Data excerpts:
[Start of Attachment]

@[simp] theorem reqStartReceipt_frame (s : State) :
    (reqStartReceipt s).1.mtr.inletComp = s.mtr.inletComp ∧ (reqStartReceipt s).1.tpi = s.tpi ∧
      (reqStartReceipt s).1.idu = s.idu ∧ (reqStartReceipt s).1.mtb = s.mtb ∧ (reqStartReceipt s).1.bil = s.bil ∧
      (reqStartReceipt s).1.hsc = s.hsc ∧ (reqStartReceipt s).1.stk = s.stk ∧
      (reqStartReceipt s).1.rcp.fault = s.rcp.fault ∧ (reqStartReceipt s).1.jnl.cursor = s.jnl.cursor ∧
      (reqStartReceipt s).1.jnl.nextSeq = s.jnl.nextSeq ∧ (reqStartReceipt s).1.jnl.deferred = s.jnl.deferred ∧
      (reqStartReceipt s).1.cal = s.cal ∧ (reqStartReceipt s).1.itu.inputs = s.itu.inputs ∧
      (reqStartReceipt s).1.itu.latch = s.itu.latch ∧ (reqStartReceipt s).1.itu.clock = s.itu.clock ∧
      (reqStartReceipt s).1.itu.clockValid = s.itu.clockValid ∧ (reqStartReceipt s).1.itu.mono = s.itu.mono ∧
      (reqStartReceipt s).1.itu.idleInterval = s.itu.idleInterval ∧
      (reqStartReceipt s).1.itu.idleSources = s.itu.idleSources ∧
      (reqStartReceipt s).1.itu.lines = s.itu.lines ∧ (reqStartReceipt s).1.itu.standby = s.itu.standby ∧
      (reqStartReceipt s).1.fresh = s.fresh ∧ (reqStartReceipt s).1.pending = s.pending := by
  simp only [reqStartReceipt]; (repeat' split) <;> simp

@[simp] theorem reqCloseReceipt_frame (s : State) :
    (reqCloseReceipt s).1.mtr.inletComp = s.mtr.inletComp ∧ (reqCloseReceipt s).1.tpi = s.tpi ∧
      (reqCloseReceipt s).1.idu = s.idu ∧ (reqCloseReceipt s).1.mtb = s.mtb ∧ (reqCloseReceipt s).1.bil = s.bil ∧
      (reqCloseReceipt s).1.hsc = s.hsc ∧ (reqCloseReceipt s).1.rcp.fault = s.rcp.fault ∧
      (reqCloseReceipt s).1.jnl.cursor = s.jnl.cursor ∧ (reqCloseReceipt s).1.jnl.nextSeq = s.jnl.nextSeq ∧
      (reqCloseReceipt s).1.jnl.deferred = s.jnl.deferred ∧ (reqCloseReceipt s).1.cal = s.cal ∧
      (reqCloseReceipt s).1.itu.inputs = s.itu.inputs ∧ (reqCloseReceipt s).1.itu.latch = s.itu.latch ∧
      (reqCloseReceipt s).1.itu.clock = s.itu.clock ∧ (reqCloseReceipt s).1.itu.clockValid = s.itu.clockValid ∧
      (reqCloseReceipt s).1.itu.mono = s.itu.mono ∧ (reqCloseReceipt s).1.itu.idleInterval = s.itu.idleInterval ∧
      (reqCloseReceipt s).1.itu.idleSources = s.itu.idleSources ∧
      (reqCloseReceipt s).1.itu.lines = s.itu.lines ∧ (reqCloseReceipt s).1.itu.standby = s.itu.standby ∧
      (reqCloseReceipt s).1.fresh = s.fresh ∧ (reqCloseReceipt s).1.pending = s.pending := by
  unfold reqCloseReceipt; (repeat' split) <;> simp

@[simp] theorem clearInlet_frame (s : State) :
    (clearInlet s).mtr = s.mtr ∧ (clearInlet s).tpi = s.tpi ∧ (clearInlet s).idu = s.idu ∧
      (clearInlet s).mtb = s.mtb ∧ (clearInlet s).bil = s.bil ∧ (clearInlet s).hsc = s.hsc ∧
      (clearInlet s).stk = s.stk ∧ (clearInlet s).rcp.receipt = s.rcp.receipt ∧
      (clearInlet s).rcp.shadow = s.rcp.shadow ∧ (clearInlet s).jnl = s.jnl ∧ (clearInlet s).cal = s.cal ∧
      (clearInlet s).itu = s.itu ∧ (clearInlet s).prt = s.prt ∧ (clearInlet s).fresh = s.fresh ∧
      (clearInlet s).pending = s.pending := by
  simp [clearInlet]

@[simp] theorem reqClearInletHalt_frame (p : Port) (s : State) :
    (reqClearInletHalt p s).1.mtr = s.mtr ∧ (reqClearInletHalt p s).1.tpi = s.tpi ∧
      (reqClearInletHalt p s).1.idu = s.idu ∧ (reqClearInletHalt p s).1.mtb = s.mtb ∧
      (reqClearInletHalt p s).1.bil = s.bil ∧ (reqClearInletHalt p s).1.hsc = s.hsc ∧
      (reqClearInletHalt p s).1.stk = s.stk ∧ (reqClearInletHalt p s).1.rcp.receipt = s.rcp.receipt ∧
      (reqClearInletHalt p s).1.rcp.shadow = s.rcp.shadow ∧ (reqClearInletHalt p s).1.jnl = s.jnl ∧
      (reqClearInletHalt p s).1.cal = s.cal ∧ (reqClearInletHalt p s).1.itu = s.itu ∧
      (reqClearInletHalt p s).1.prt = s.prt ∧ (reqClearInletHalt p s).1.pending = s.pending := by
  simp only [reqClearInletHalt]; (repeat' split) <;> simp

@[simp] theorem reqClearInletLock_frame (s : State) :
    (reqClearInletLock s).1.mtr = s.mtr ∧ (reqClearInletLock s).1.tpi = s.tpi ∧ (reqClearInletLock s).1.idu = s.idu ∧
      (reqClearInletLock s).1.mtb = s.mtb ∧ (reqClearInletLock s).1.bil = s.bil ∧
      (reqClearInletLock s).1.hsc = s.hsc ∧ (reqClearInletLock s).1.stk = s.stk ∧
      (reqClearInletLock s).1.rcp.receipt = s.rcp.receipt ∧ (reqClearInletLock s).1.rcp.shadow = s.rcp.shadow ∧
      (reqClearInletLock s).1.jnl = s.jnl ∧ (reqClearInletLock s).1.cal = s.cal ∧
      (reqClearInletLock s).1.itu = s.itu ∧ (reqClearInletLock s).1.prt = s.prt ∧
      (reqClearInletLock s).1.fresh = s.fresh ∧ (reqClearInletLock s).1.pending = s.pending := by
  unfold reqClearInletLock; (repeat' split) <;> simp

@[simp] theorem startReconcile_frame (c : Comp) (mode : ReconcileMode) (s : State) :
    (startReconcile c mode s).mtr = s.mtr ∧ (startReconcile c mode s).tpi.sensors = s.tpi.sensors ∧
      (startReconcile c mode s).tpi.probes = s.tpi.probes ∧
      (startReconcile c mode s).tpi.lastReconcile = s.tpi.lastReconcile ∧ (startReconcile c mode s).idu = s.idu ∧
      (startReconcile c mode s).mtb = s.mtb ∧ (startReconcile c mode s).bil = s.bil ∧
      (startReconcile c mode s).hsc = s.hsc ∧ (startReconcile c mode s).rcp = s.rcp ∧
      (startReconcile c mode s).jnl.cursor = s.jnl.cursor ∧ (startReconcile c mode s).jnl.deferred = s.jnl.deferred ∧
      (startReconcile c mode s).cal = s.cal ∧ (startReconcile c mode s).itu = s.itu ∧
      (startReconcile c mode s).fresh = s.fresh ∧ (startReconcile c mode s).pending = s.pending := by
  simp [startReconcile]

@[simp] theorem reqReconcile_frame (p : Port) (comp mode : Nat) (s : State) :
    (reqReconcile p comp mode s).1.mtr = s.mtr ∧ (reqReconcile p comp mode s).1.tpi.sensors = s.tpi.sensors ∧
      (reqReconcile p comp mode s).1.tpi.probes = s.tpi.probes ∧
      (reqReconcile p comp mode s).1.tpi.lastReconcile = s.tpi.lastReconcile ∧
      (reqReconcile p comp mode s).1.idu = s.idu ∧ (reqReconcile p comp mode s).1.mtb = s.mtb ∧
      (reqReconcile p comp mode s).1.bil = s.bil ∧ (reqReconcile p comp mode s).1.hsc = s.hsc ∧
      (reqReconcile p comp mode s).1.rcp = s.rcp ∧ (reqReconcile p comp mode s).1.jnl.cursor = s.jnl.cursor ∧
      (reqReconcile p comp mode s).1.jnl.deferred = s.jnl.deferred ∧ (reqReconcile p comp mode s).1.cal = s.cal ∧
      (reqReconcile p comp mode s).1.itu = s.itu ∧ (reqReconcile p comp mode s).1.fresh = s.fresh ∧
      (reqReconcile p comp mode s).1.pending = s.pending := by
  unfold reqReconcile; (repeat' split) <;> simp

@[simp] theorem reqReadReconcile_frame (s : State) :
    (reqReadReconcile s).1.mtr = s.mtr ∧ (reqReadReconcile s).1.tpi = s.tpi ∧ (reqReadReconcile s).1.idu = s.idu ∧
      (reqReadReconcile s).1.mtb = s.mtb ∧ (reqReadReconcile s).1.bil = s.bil ∧ (reqReadReconcile s).1.hsc = s.hsc ∧
      (reqReadReconcile s).1.stk = s.stk ∧ (reqReadReconcile s).1.rcp = s.rcp ∧ (reqReadReconcile s).1.jnl = s.jnl ∧
      (reqReadReconcile s).1.cal = s.cal ∧ (reqReadReconcile s).1.itu = s.itu ∧ (reqReadReconcile s).1.prt = s.prt ∧
      (reqReadReconcile s).1.pending = s.pending := by
  simp only [reqReadReconcile]; (repeat' split) <;> simp

@[simp] theorem setInput_frame (i : Input) (activeLow : Bool) (debounce : Nat) (s : State) :
    (setInput i activeLow debounce s).mtr.inletComp = s.mtr.inletComp ∧
      (setInput i activeLow debounce s).tpi.sensors = s.tpi.sensors ∧
      (setInput i activeLow debounce s).tpi.probes = s.tpi.probes ∧
      (setInput i activeLow debounce s).idu.templates = s.idu.templates ∧
      (setInput i activeLow debounce s).idu.confirmCount = s.idu.confirmCount ∧
      (setInput i activeLow debounce s).mtb.openSite = s.mtb.openSite ∧
      (setInput i activeLow debounce s).mtb.dayStart = s.mtb.dayStart ∧
      (setInput i activeLow debounce s).mtb.periodDay = s.mtb.periodDay ∧
      (setInput i activeLow debounce s).hsc.faults = s.hsc.faults ∧
      (setInput i activeLow debounce s).hsc.map = s.hsc.map ∧
      (setInput i activeLow debounce s).hsc.params = s.hsc.params ∧
      (setInput i activeLow debounce s).hsc.minDelivery = s.hsc.minDelivery ∧
      (setInput i activeLow debounce s).hsc.retries = s.hsc.retries ∧
      (setInput i activeLow debounce s).rcp.fault = s.rcp.fault ∧
      (setInput i activeLow debounce s).jnl.cursor = s.jnl.cursor ∧
      (setInput i activeLow debounce s).jnl.deferred = s.jnl.deferred ∧
      (setInput i activeLow debounce s).itu.clock = s.itu.clock ∧
      (setInput i activeLow debounce s).itu.clockValid = s.itu.clockValid ∧
      (setInput i activeLow debounce s).itu.mono = s.itu.mono ∧
      (setInput i activeLow debounce s).itu.idleInterval = s.itu.idleInterval ∧
      (setInput i activeLow debounce s).itu.idleSources = s.itu.idleSources ∧
      (setInput i activeLow debounce s).itu.lines = s.itu.lines ∧
      (setInput i activeLow debounce s).pending = s.pending := by
  simp only [setInput]; (repeat' split) <;> simp

@[simp] theorem reqInputSettingsPut_frame (input polarity debounce : Nat) (s : State) :
    (reqInputSettingsPut input polarity debounce s).1.mtr.inletComp = s.mtr.inletComp ∧
      (reqInputSettingsPut input polarity debounce s).1.tpi.sensors = s.tpi.sensors ∧
      (reqInputSettingsPut input polarity debounce s).1.tpi.probes = s.tpi.probes ∧
      (reqInputSettingsPut input polarity debounce s).1.idu.templates = s.idu.templates ∧
      (reqInputSettingsPut input polarity debounce s).1.idu.confirmCount = s.idu.confirmCount ∧
      (reqInputSettingsPut input polarity debounce s).1.mtb.openSite = s.mtb.openSite ∧
      (reqInputSettingsPut input polarity debounce s).1.mtb.dayStart = s.mtb.dayStart ∧
      (reqInputSettingsPut input polarity debounce s).1.mtb.periodDay = s.mtb.periodDay ∧
      (reqInputSettingsPut input polarity debounce s).1.hsc.faults = s.hsc.faults ∧
      (reqInputSettingsPut input polarity debounce s).1.hsc.map = s.hsc.map ∧
      (reqInputSettingsPut input polarity debounce s).1.hsc.params = s.hsc.params ∧
      (reqInputSettingsPut input polarity debounce s).1.hsc.minDelivery = s.hsc.minDelivery ∧
      (reqInputSettingsPut input polarity debounce s).1.hsc.retries = s.hsc.retries ∧
      (reqInputSettingsPut input polarity debounce s).1.rcp.fault = s.rcp.fault ∧
      (reqInputSettingsPut input polarity debounce s).1.jnl.cursor = s.jnl.cursor ∧
      (reqInputSettingsPut input polarity debounce s).1.jnl.deferred = s.jnl.deferred ∧
      (reqInputSettingsPut input polarity debounce s).1.itu.clock = s.itu.clock ∧
      (reqInputSettingsPut input polarity debounce s).1.itu.clockValid = s.itu.clockValid ∧
      (reqInputSettingsPut input polarity debounce s).1.itu.mono = s.itu.mono ∧
      (reqInputSettingsPut input polarity debounce s).1.itu.idleInterval = s.itu.idleInterval ∧
      (reqInputSettingsPut input polarity debounce s).1.itu.idleSources = s.itu.idleSources ∧
      (reqInputSettingsPut input polarity debounce s).1.itu.lines = s.itu.lines ∧
      (reqInputSettingsPut input polarity debounce s).1.pending = s.pending := by
  unfold reqInputSettingsPut; (repeat' split) <;> simp

@[simp] theorem reqRestart_frame (s : State) :
    (reqRestart s).1.mtr.inletComp = s.mtr.inletComp ∧ (reqRestart s).1.idu.templates = s.idu.templates ∧
      (reqRestart s).1.idu.confirmCount = s.idu.confirmCount ∧ (reqRestart s).1.mtb.openSite = s.mtb.openSite ∧
      (reqRestart s).1.mtb.dayStart = s.mtb.dayStart ∧ (reqRestart s).1.hsc.faults = s.hsc.faults ∧
      (reqRestart s).1.hsc.map = s.hsc.map ∧ (reqRestart s).1.hsc.params = s.hsc.params ∧
      (reqRestart s).1.hsc.minDelivery = s.hsc.minDelivery ∧ (reqRestart s).1.hsc.retries = s.hsc.retries ∧
      (reqRestart s).1.rcp.fault = s.rcp.fault ∧ (reqRestart s).1.jnl.cursor = s.jnl.cursor ∧
      (reqRestart s).1.itu.latch = s.itu.latch ∧ (reqRestart s).1.itu.clock = s.itu.clock ∧
      (reqRestart s).1.itu.clockValid = s.itu.clockValid ∧ (reqRestart s).1.itu.mono = s.itu.mono ∧
      (reqRestart s).1.itu.idleInterval = s.itu.idleInterval ∧ (reqRestart s).1.itu.idleSources = s.itu.idleSources ∧
      (reqRestart s).1.itu.lines = s.itu.lines ∧
      (reqRestart s).1.pending = s.pending := by
  unfold reqRestart; (repeat' split) <;> simp

@[simp] theorem clockWork_frame (s : State) :
    (clockWork s).mtr = s.mtr ∧ (clockWork s).tpi = s.tpi ∧ (clockWork s).idu = s.idu ∧
      (clockWork s).mtb.openSite = s.mtb.openSite ∧ (clockWork s).mtb.dayStart = s.mtb.dayStart ∧
      (clockWork s).bil.contractors = s.bil.contractors ∧ (clockWork s).hsc = s.hsc ∧ (clockWork s).stk = s.stk ∧
      (clockWork s).rcp = s.rcp ∧ (clockWork s).jnl.cursor = s.jnl.cursor ∧
      (clockWork s).jnl.deferred = s.jnl.deferred ∧ (clockWork s).cal = s.cal ∧ (clockWork s).itu = s.itu ∧
      (clockWork s).fresh = s.fresh ∧ (clockWork s).pending = s.pending := by
  simp [clockWork]

@[simp] theorem reqSetTime_frame (time : Nat) (s : State) :
    (reqSetTime time s).1.mtr = s.mtr ∧ (reqSetTime time s).1.tpi = s.tpi ∧ (reqSetTime time s).1.idu = s.idu ∧
      (reqSetTime time s).1.mtb.openSite = s.mtb.openSite ∧ (reqSetTime time s).1.mtb.dayStart = s.mtb.dayStart ∧
      (reqSetTime time s).1.bil.contractors = s.bil.contractors ∧ (reqSetTime time s).1.hsc = s.hsc ∧
      (reqSetTime time s).1.stk = s.stk ∧ (reqSetTime time s).1.rcp = s.rcp ∧
      (reqSetTime time s).1.jnl.cursor = s.jnl.cursor ∧ (reqSetTime time s).1.jnl.deferred = s.jnl.deferred ∧
      (reqSetTime time s).1.cal = s.cal ∧ (reqSetTime time s).1.itu.inputs = s.itu.inputs ∧
      (reqSetTime time s).1.itu.latch = s.itu.latch ∧ (reqSetTime time s).1.itu.mono = s.itu.mono ∧
      (reqSetTime time s).1.itu.idleInterval = s.itu.idleInterval ∧
      (reqSetTime time s).1.itu.idleSources = s.itu.idleSources ∧
      (reqSetTime time s).1.itu.lines = s.itu.lines ∧
      (reqSetTime time s).1.itu.idleDeadline = s.itu.idleDeadline ∧
      (reqSetTime time s).1.itu.standby = s.itu.standby ∧ (reqSetTime time s).1.fresh = s.fresh ∧
      (reqSetTime time s).1.pending = s.pending := by
  unfold reqSetTime; (repeat' split) <;> simp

[End of Attachment]

Write out, from the lines above, only those from the line with "(reqInputSettingsPut input polarity debounce s).1.tpi.probes" to the line with "debounce s).1.idu.confirmCount = s.idu.confirmCount ∧", exactly as given, including the first and the last.

      (reqInputSettingsPut input polarity debounce s).1.tpi.probes = s.tpi.probes ∧
      (reqInputSettingsPut input polarity debounce s).1.idu.templates = s.idu.templates ∧
      (reqInputSettingsPut input polarity debounce s).1.idu.confirmCount = s.idu.confirmCount ∧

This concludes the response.